The software are not identical and so simply passing your data with the default arguments is not likely to produce identical results. The R function has extensive documentation of its arguments and default values but the Python function provides much less detail and so you may have to consult its source code to be absolutely sure of the cause. However, the parameters affecting estimation include at least the following, depending upon the R algorithm employed and your data (i.e. if the max steps are reached while solving):
Python
R
As you can see, these do not clearly map to each other and this is especially problematic as the Python documentation omits equations needed to directly compare methods for e.g. determining subset size (at least without reading multiple articles).
What I'd recommend is pinpointing when the divergence arises. You said that it's not the centering (although I'd check this manually with pre-centered data). With MCD there appears to be a few possible points of divergence:
Sample selection: the method for determining which observations are used
Weighting: how those observations are weighted
Corrections: finite sample and consistency correction method
Algorithms: instructions passed to solver, method for solving the problem (e.g. "Fast MCD" vs. "DetMcd" in R)

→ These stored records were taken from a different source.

-- ==== Sys2Proof/Laws/KeepsExec.lean ====
section
/-!
SUPPORT. Laws/KeepsExec.lean: the meaning of every row answers a next state and keeps what `Keeps` says; the rows that reset the block may leave FAULT_HALT.
-/

namespace Sys2Proof.Machine

open Sys2Proof

theorem execCaptureItem_keeps {b : Kept} {s0 s : State} (fault : Fin 5) (h : Keeps b s0 s) : ∃ u, execCaptureItem fault s = .next u ∧ Keeps b s0 u := by
  refine ⟨_, rfl, ite_keeps h ?_⟩
  extract_lets t
  have ht : Keeps b s0 t := State.pullStaged_keeps _ h
  clear_value t
  split
  · exact State.capLoss_keeps _ _ _ (State.setCap_keeps _ ht)
  · exact State.takeItem_keeps _ _ (State.setCap_keeps _ ht)
  · exact State.takeItem_keeps _ _ (ite_keeps (State.setCap_keeps _ ht) (State.storeGap_keeps (State.setCap_keeps _ ht)))
  · exact ht

theorem execCaptureTimeItem_keeps {b : Kept} {s0 s : State} (h : Keeps b s0 s) : ∃ u, execCaptureTimeItem s = .next u ∧ Keeps b s0 u := by
  unfold execCaptureTimeItem
  refine ⟨_, rfl, ?_⟩
  repeat' (first | with_reducible assumption | with_reducible apply State.storeGap_keeps | with_reducible apply State.storeTime_keeps
                 | with_reducible apply ite_keeps | split)

theorem execCapturePreFull_keeps {b : Kept} {s0 s : State} (h : Keeps b s0 s) : ∃ u, execCapturePreFull s = .next u ∧ Keeps b s0 u := by
  unfold execCapturePreFull
  refine ⟨_, rfl, ?_⟩
  repeat' (first | with_reducible assumption | with_reducible apply State.setCapSt_keeps | with_reducible apply ite_keeps | split)

theorem execCapturePostFull_keeps {b : Kept} {s0 s : State} (h : Keeps b s0 s) : ∃ u, execCapturePostFull s = .next u ∧ Keeps b s0 u := by
  unfold execCapturePostFull
  refine ⟨_, rfl, ?_⟩
  repeat' (first | with_reducible assumption | with_reducible apply State.setCapSt_keeps | with_reducible apply ite_keeps | split)

theorem execCaptureClosed_keeps {b : Kept} {s0 s : State} (h : Keeps b s0 s) : ∃ u, execCaptureClosed s = .next u ∧ Keeps b s0 u := by
  unfold execCaptureClosed
  refine ⟨_, rfl, ?_⟩
  repeat' (first | with_reducible assumption | with_reducible apply State.closeSlot_keeps | with_reducible apply State.rearm_keeps | with_reducible apply ite_keeps
                 | split)

theorem execFrameSyncEdge_keeps {b : Kept} {s0 s : State} (rising : Bool) (h : Keeps b s0 s) : ∃ u, execFrameSyncEdge rising s = .next u ∧ Keeps b s0 u := by
  unfold execFrameSyncEdge
  refine ⟨_, rfl, ?_⟩
  repeat' (first | with_reducible assumption | with_reducible apply State.sourceEvent_keeps | with_reducible apply ite_keeps | split)

theorem execInternalFrameEvent_keeps {b : Kept} {s0 s : State} (h : Keeps b s0 s) : ∃ u, execInternalFrameEvent s = .next u ∧ Keeps b s0 u := by
  unfold execInternalFrameEvent
  refine ⟨_, rfl, ?_⟩
  repeat' (first | with_reducible assumption
                 | (extract_lets +onlyGivenNames t; refine Keeps.cut (t := t) ?_ ?_; subst t; rotate_left; clear_value t; revert t; intro _ _)
                 | (extract_lets +onlyGivenNames t; revert t; intro _) | with_reducible apply State.setSync_keeps | with_reducible apply State.sourceEvent_keeps
                 | with_reducible exact mk_keeps (by assumption) rfl rfl rfl rfl rfl rfl rfl rfl rfl rfl rfl rfl | with_reducible apply ite_keeps | split)

theorem execSwarmFrameTime_keeps {b : Kept} {s0 s : State} (h : Keeps b s0 s) : ∃ u, execSwarmFrameTime s = .next u ∧ Keeps b s0 u := by
  unfold execSwarmFrameTime
  refine ⟨_, rfl, ?_⟩
  repeat' (first | with_reducible assumption
                 | (extract_lets +onlyGivenNames t; refine Keeps.cut (t := t) ?_ ?_; subst t; rotate_left; clear_value t; revert t; intro _ _)
                 | (extract_lets +onlyGivenNames t; revert t; intro _) | with_reducible apply State.setSync_keeps | with_reducible apply State.sourceEvent_keeps
                 | with_reducible exact mk_keeps (by assumption) rfl rfl rfl rfl rfl rfl rfl rfl rfl rfl rfl rfl | with_reducible apply ite_keeps | split)

theorem execTimeSlewAbsorbed_keeps {b : Kept} {s0 s : State} (h : Keeps b s0 s) : ∃ u, execTimeSlewAbsorbed s = .next u ∧ Keeps b s0 u := by
  unfold execTimeSlewAbsorbed
  refine ⟨_, rfl, ?_⟩
  repeat' (first | with_reducible assumption | with_reducible exact mk_keeps (by assumption) rfl rfl rfl rfl rfl rfl rfl rfl rfl rfl rfl rfl
                 | with_reducible apply ite_keeps | split)

theorem execSwarmSlot_keeps {b : Kept} {s0 s : State} (h : Keeps b s0 s) : ∃ u, execSwarmSlot s = .next u ∧ Keeps b s0 u := by
  unfold execSwarmSlot
  refine ⟨_, rfl, ?_⟩
  repeat' (first | with_reducible assumption
                 | (extract_lets +onlyGivenNames t; refine Keeps.cut (t := t) ?_ ?_; subst t; rotate_left; clear_value t; revert t; intro _ _)
                 | (extract_lets +onlyGivenNames t; revert t; intro _) | with_reducible apply State.busSlot_keeps | with_reducible apply State.setSync_keeps
                 | with_reducible exact mk_keeps (by assumption) rfl rfl rfl rfl rfl rfl rfl rfl rfl rfl rfl rfl | with_reducible apply ite_keeps | split)

theorem execSwarmMessageRx_keeps {b : Kept} {s0 s : State} (m : SwarmMsg) (h : Keeps b s0 s) : ∃ u, execSwarmMessageRx m s = .next u ∧ Keeps b s0 u := by
  unfold execSwarmMessageRx
  refine ⟨_, rfl, ?_⟩
  repeat' (first | with_reducible assumption | (intro _; try beta_reduce)
                 | (extract_lets +onlyGivenNames t; refine Keeps.cut (t := t) ?_ ?_; subst t; rotate_left; clear_value t; revert t; intro _ _)
                 | (extract_lets +onlyGivenNames t; revert t; intro _)
                 | with_reducible apply State.flag_keeps | with_reducible apply State.followMaster_keeps | with_reducible apply State.inc_keeps
                 | with_reducible apply State.setSync_keeps | with_reducible apply State.trigger_keeps
                 | with_reducible exact mk_keeps (by assumption) rfl rfl rfl rfl rfl rfl rfl rfl rfl rfl rfl rfl | with_reducible apply ite_keeps | split)

theorem execSwarmLossTimeout_keeps {b : Kept} {s0 s : State} (h : Keeps b s0 s) : ∃ u, execSwarmLossTimeout s = .next u ∧ Keeps b s0 u := by
  unfold execSwarmLossTimeout
  refine ⟨_, rfl, ?_⟩
  repeat' (first | with_reducible assumption
                 | (extract_lets +onlyGivenNames t; refine Keeps.cut (t := t) ?_ ?_; subst t; rotate_left; clear_value t; revert t; intro _ _)
                 | (extract_lets +onlyGivenNames t; revert t; intro _) | with_reducible apply State.flag_keeps | with_reducible apply State.raise_keeps
                 | with_reducible apply State.setF_keeps | with_reducible apply State.setSync_keeps
                 | with_reducible exact mk_keeps (by assumption) rfl rfl rfl rfl rfl rfl rfl rfl rfl rfl rfl rfl | with_reducible apply ite_keeps | split)

theorem execClusterClose_keeps {b : Kept} {s0 s : State} (h : Keeps b s0 s) : ∃ u, execClusterClose s = .next u ∧ Keeps b s0 u := by
  unfold execClusterClose
  refine ⟨_, rfl, ?_⟩
  repeat' (first | with_reducible assumption | with_reducible apply State.associate_keeps | with_reducible apply State.setDet_keeps
                 | with_reducible exact mk_keeps (by assumption) rfl rfl rfl rfl rfl rfl rfl rfl rfl rfl rfl rfl | with_reducible apply ite_keeps | split)

theorem execZoneResult_keeps {b : Kept} {s0 s : State} (z : Fin 64) (h : Keeps b s0 s) : ∃ u, execZoneResult z s = .next u ∧ Keeps b s0 u := by
  unfold execZoneResult
  refine ⟨_, rfl, ?_⟩
  repeat' (first | with_reducible assumption | (intro _; try beta_reduce)
                 | (extract_lets +onlyGivenNames t; refine Keeps.cut (t := t) ?_ ?_; subst t; rotate_left; clear_value t; revert t; intro _ _)
                 | (extract_lets +onlyGivenNames t; revert t; intro _) | with_reducible apply State.applyZone_keeps | with_reducible apply State.setDet_keeps
                 | with_reducible exact mk_keeps (by assumption) rfl rfl rfl rfl rfl rfl rfl rfl rfl rfl rfl rfl | with_reducible apply ite_keeps | split)

theorem execStreamPacketFormed_keeps {b : Kept} {s0 s : State} (ch : Fin 32) (h : Keeps b s0 s) : ∃ u, execStreamPacketFormed ch s = .next u ∧ Keeps b s0 u := by
  unfold execStreamPacketFormed
  refine ⟨_, rfl, ?_⟩
  repeat' (first | with_reducible assumption
                 | (extract_lets +onlyGivenNames t; refine Keeps.cut (t := t) ?_ ?_; subst t; rotate_left; clear_value t; revert t; intro _ _)
                 | (extract_lets +onlyGivenNames t; revert t; intro _) | with_reducible apply State.pend_keeps | with_reducible apply State.placePkt_keeps
                 | with_reducible apply State.setSub_keeps | with_reducible exact mk_keeps (by assumption) rfl rfl rfl rfl rfl rfl rfl rfl rfl rfl rfl rfl
                 | with_reducible apply ite_keeps | split)

theorem execSarShotTrigger_keeps {b : Kept} {s0 s : State} (h : Keeps b s0 s) : ∃ u, execSarShotTrigger s = .next u ∧ Keeps b s0 u := by
  unfold execSarShotTrigger
  refine ⟨_, rfl, ?_⟩
  repeat' (first | with_reducible assumption | with_reducible apply State.sarTrigger_keeps | with_reducible apply State.setEmit_keeps
                 | with_reducible exact mk_keeps (by assumption) rfl rfl rfl rfl rfl rfl rfl rfl rfl rfl rfl rfl | with_reducible apply ite_keeps | split)

theorem execSarControlRequest_keeps {b : Kept} {s0 s : State} (h : Keeps b s0 s) : ∃ u, execSarControlRequest s = .next u ∧ Keeps b s0 u := by
  unfold execSarControlRequest
  refine ⟨_, rfl, ?_⟩
  repeat' (first | with_reducible assumption | (intro _; try beta_reduce)
                 | (extract_lets +onlyGivenNames t; refine Keeps.cut (t := t) ?_ ?_; subst t; rotate_left; clear_value t; revert t; intro _ _)
                 | (extract_lets +onlyGivenNames t; revert t; intro _)
                 | with_reducible apply State.setWag_keeps | with_reducible apply State.startSar_keeps
                 | with_reducible exact mk_keeps (by assumption) rfl rfl rfl rfl rfl rfl rfl rfl rfl rfl rfl rfl | with_reducible apply ite_keeps | split)

theorem execSarConversionDone_keeps {b : Kept} {s0 s : State} (mf0 mf1 mf2 mf3 : Int) (h : Keeps b s0 s) :
    ∃ u, execSarConversionDone mf0 mf1 mf2 mf3 s = .next u ∧ Keeps b s0 u := by
  refine ⟨_, rfl, ?_⟩
  split
  · exact h
  · rename_i c _
    refine ite_keeps h ?_
    extract_lets done cx cy x y angles au t1 t2 wg t3 isLate t4 t5 t6 t7 au2
    have h3 : Keeps b s0 t3 := State.setWag_keeps _ (State.setR_keeps _ _ (State.setR_keeps _ _ (State.setAux_keeps _ h)))
    have h4 : Keeps b s0 t4 := ite_keeps (State.flag_keeps _ _ (State.inc_keeps _ h3)) h3
    have h5 : Keeps b s0 t5 := each_keeps _ _ h4 fun _ _ hu => State.stampShots_keeps _ _ _ _ _ hu
    have h6 : Keeps b s0 t6 := by
      show Keeps b s0 (match c.own with | some t => t5.sampledShot t x y | none => t5)
      split
      · exact State.sampledShot_keeps _ _ _ h5
      · exact h5
    have h7 : Keeps b s0 t7 := ite_keeps (State.capOffer_keeps _ h6) h6
    clear_value au2 t7
    split
    · exact h7
    · exact State.startSar_keeps _ _ _ (State.setAux_keeps _ h7)

theorem execMaWord_keeps {b : Kept} {s0 s : State} (m : Fin 3) (v : Filtered) (h : Keeps b s0 s) : ∃ u, execMaWord m v s = .next u ∧ Keeps b s0 u := by
  unfold execMaWord
  refine ⟨_, rfl, ?_⟩
  repeat' (first | with_reducible assumption | (intro _; try beta_reduce)
                 | (extract_lets +onlyGivenNames t; refine Keeps.cut (t := t) ?_ ?_; subst t; rotate_left; clear_value t; revert t; intro _ _)
                 | (extract_lets +onlyGivenNames t; revert t; intro _)
                 | with_reducible apply State.checkRail_keeps | with_reducible apply State.flag_keeps | with_reducible apply State.publishInt_keeps
                 | with_reducible apply State.setF_keeps | with_reducible apply State.setMa_keeps
                 | with_reducible exact mk_keeps (by assumption) rfl rfl rfl rfl rfl rfl rfl rfl rfl rfl rfl rfl | with_reducible apply ite_keeps | split)

theorem execRecorderPost_keeps {b : Kept} {s0 s : State} (code : BitVec 8) (arg : BitVec 16) (h : Keeps b s0 s) : ∃ u, execRecorderPost code arg s = .next u ∧ Keeps b s0 u := by
  unfold execRecorderPost
  refine ⟨_, rfl, ?_⟩
  repeat' (first | with_reducible assumption | (intro _; try beta_reduce)
                 | (extract_lets +onlyGivenNames t; refine Keeps.cut (t := t) ?_ ?_; subst t; rotate_left; clear_value t; revert t; intro _ _)
                 | (extract_lets +onlyGivenNames t; revert t; intro _)
                 | with_reducible apply State.post_keeps | with_reducible apply State.reset_keeps
                 | with_reducible exact mk_keeps (by assumption) rfl rfl rfl rfl rfl rfl rfl rfl rfl rfl rfl rfl | with_reducible apply ite_keeps | split)

theorem execRecorderWrite_keeps {b : Kept} {s0 s : State} (h : Keeps b s0 s) : ∃ u, execRecorderWrite s = .next u ∧ Keeps b s0 u := by
  unfold execRecorderWrite
  refine ⟨_, rfl, ?_⟩
  repeat' (first | with_reducible assumption | (intro _; try beta_reduce)
                 | (extract_lets +onlyGivenNames t; refine Keeps.cut (t := t) ?_ ?_; subst t; rotate_left; clear_value t; revert t; intro _ _)
                 | (extract_lets +onlyGivenNames t; revert t; intro _)
                 | with_reducible apply State.recWriter_keeps | with_reducible apply State.reset_keeps
                 | with_reducible exact mk_keeps (by assumption) rfl rfl rfl rfl rfl rfl rfl rfl rfl rfl rfl rfl | with_reducible apply ite_keeps | split)

theorem execTimeHighChange_keeps {b : Kept} {s0 s : State} (h : Keeps b s0 s) : ∃ u, execTimeHighChange s = .next u ∧ Keeps b s0 u := by
  unfold execTimeHighChange
  refine ⟨_, rfl, ?_⟩
  repeat' (first | with_reducible assumption | (intro _; try beta_reduce)
                 | (extract_lets +onlyGivenNames t; refine Keeps.cut (t := t) ?_ ?_; subst t; rotate_left; clear_value t; revert t; intro _ _)
                 | (extract_lets +onlyGivenNames t; revert t; intro _)
                 | with_reducible apply State.reset_keeps | with_reducible apply State.writeHigh_keeps | with_reducible apply State.writeLost_keeps
                 | with_reducible apply when_keeps
                 | with_reducible exact mk_keeps (by assumption) rfl rfl rfl rfl rfl rfl rfl rfl rfl rfl rfl rfl | with_reducible apply ite_keeps | split)

theorem execRecorderFlushDone_keeps {b : Kept} {s0 s : State} (h : Keeps b s0 s) : ∃ u, execRecorderFlushDone s = .next u ∧ Keeps b s0 u := by
  unfold execRecorderFlushDone
  refine ⟨_, rfl, ?_⟩
  repeat' (first | with_reducible assumption | with_reducible apply State.flushDone_keeps | with_reducible apply ite_keeps | split)

theorem execRecorderFlushBudget_keeps {b : Kept} {s0 s : State} (pages : Nat) (h : Keeps b s0 s) : ∃ u, execRecorderFlushBudget pages s = .next u ∧ Keeps b s0 u := by
  unfold execRecorderFlushBudget
  refine ⟨_, rfl, ?_⟩
  repeat' (first | with_reducible assumption | with_reducible apply State.flushCut_keeps | with_reducible apply ite_keeps | split)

The easiest starting place is to check the observations used. This is best in R and it looks like it is support in Python. If different observations were used, then you need to look at the number and size of samples checked for differences. If the same observations were used then I'd look at the raw estimates before re-weighting and correction. Python contains this (with raw_location_ and raw_covariance), and you appear able to either directly extract this in R (with raw.center and raw.cov). The R values for these may be post-correction (I doubt it), so you can also use raw.cnp2 to "uncorrect" the estimates if needed. If the estimates match then it's got to be the weighting or corrections.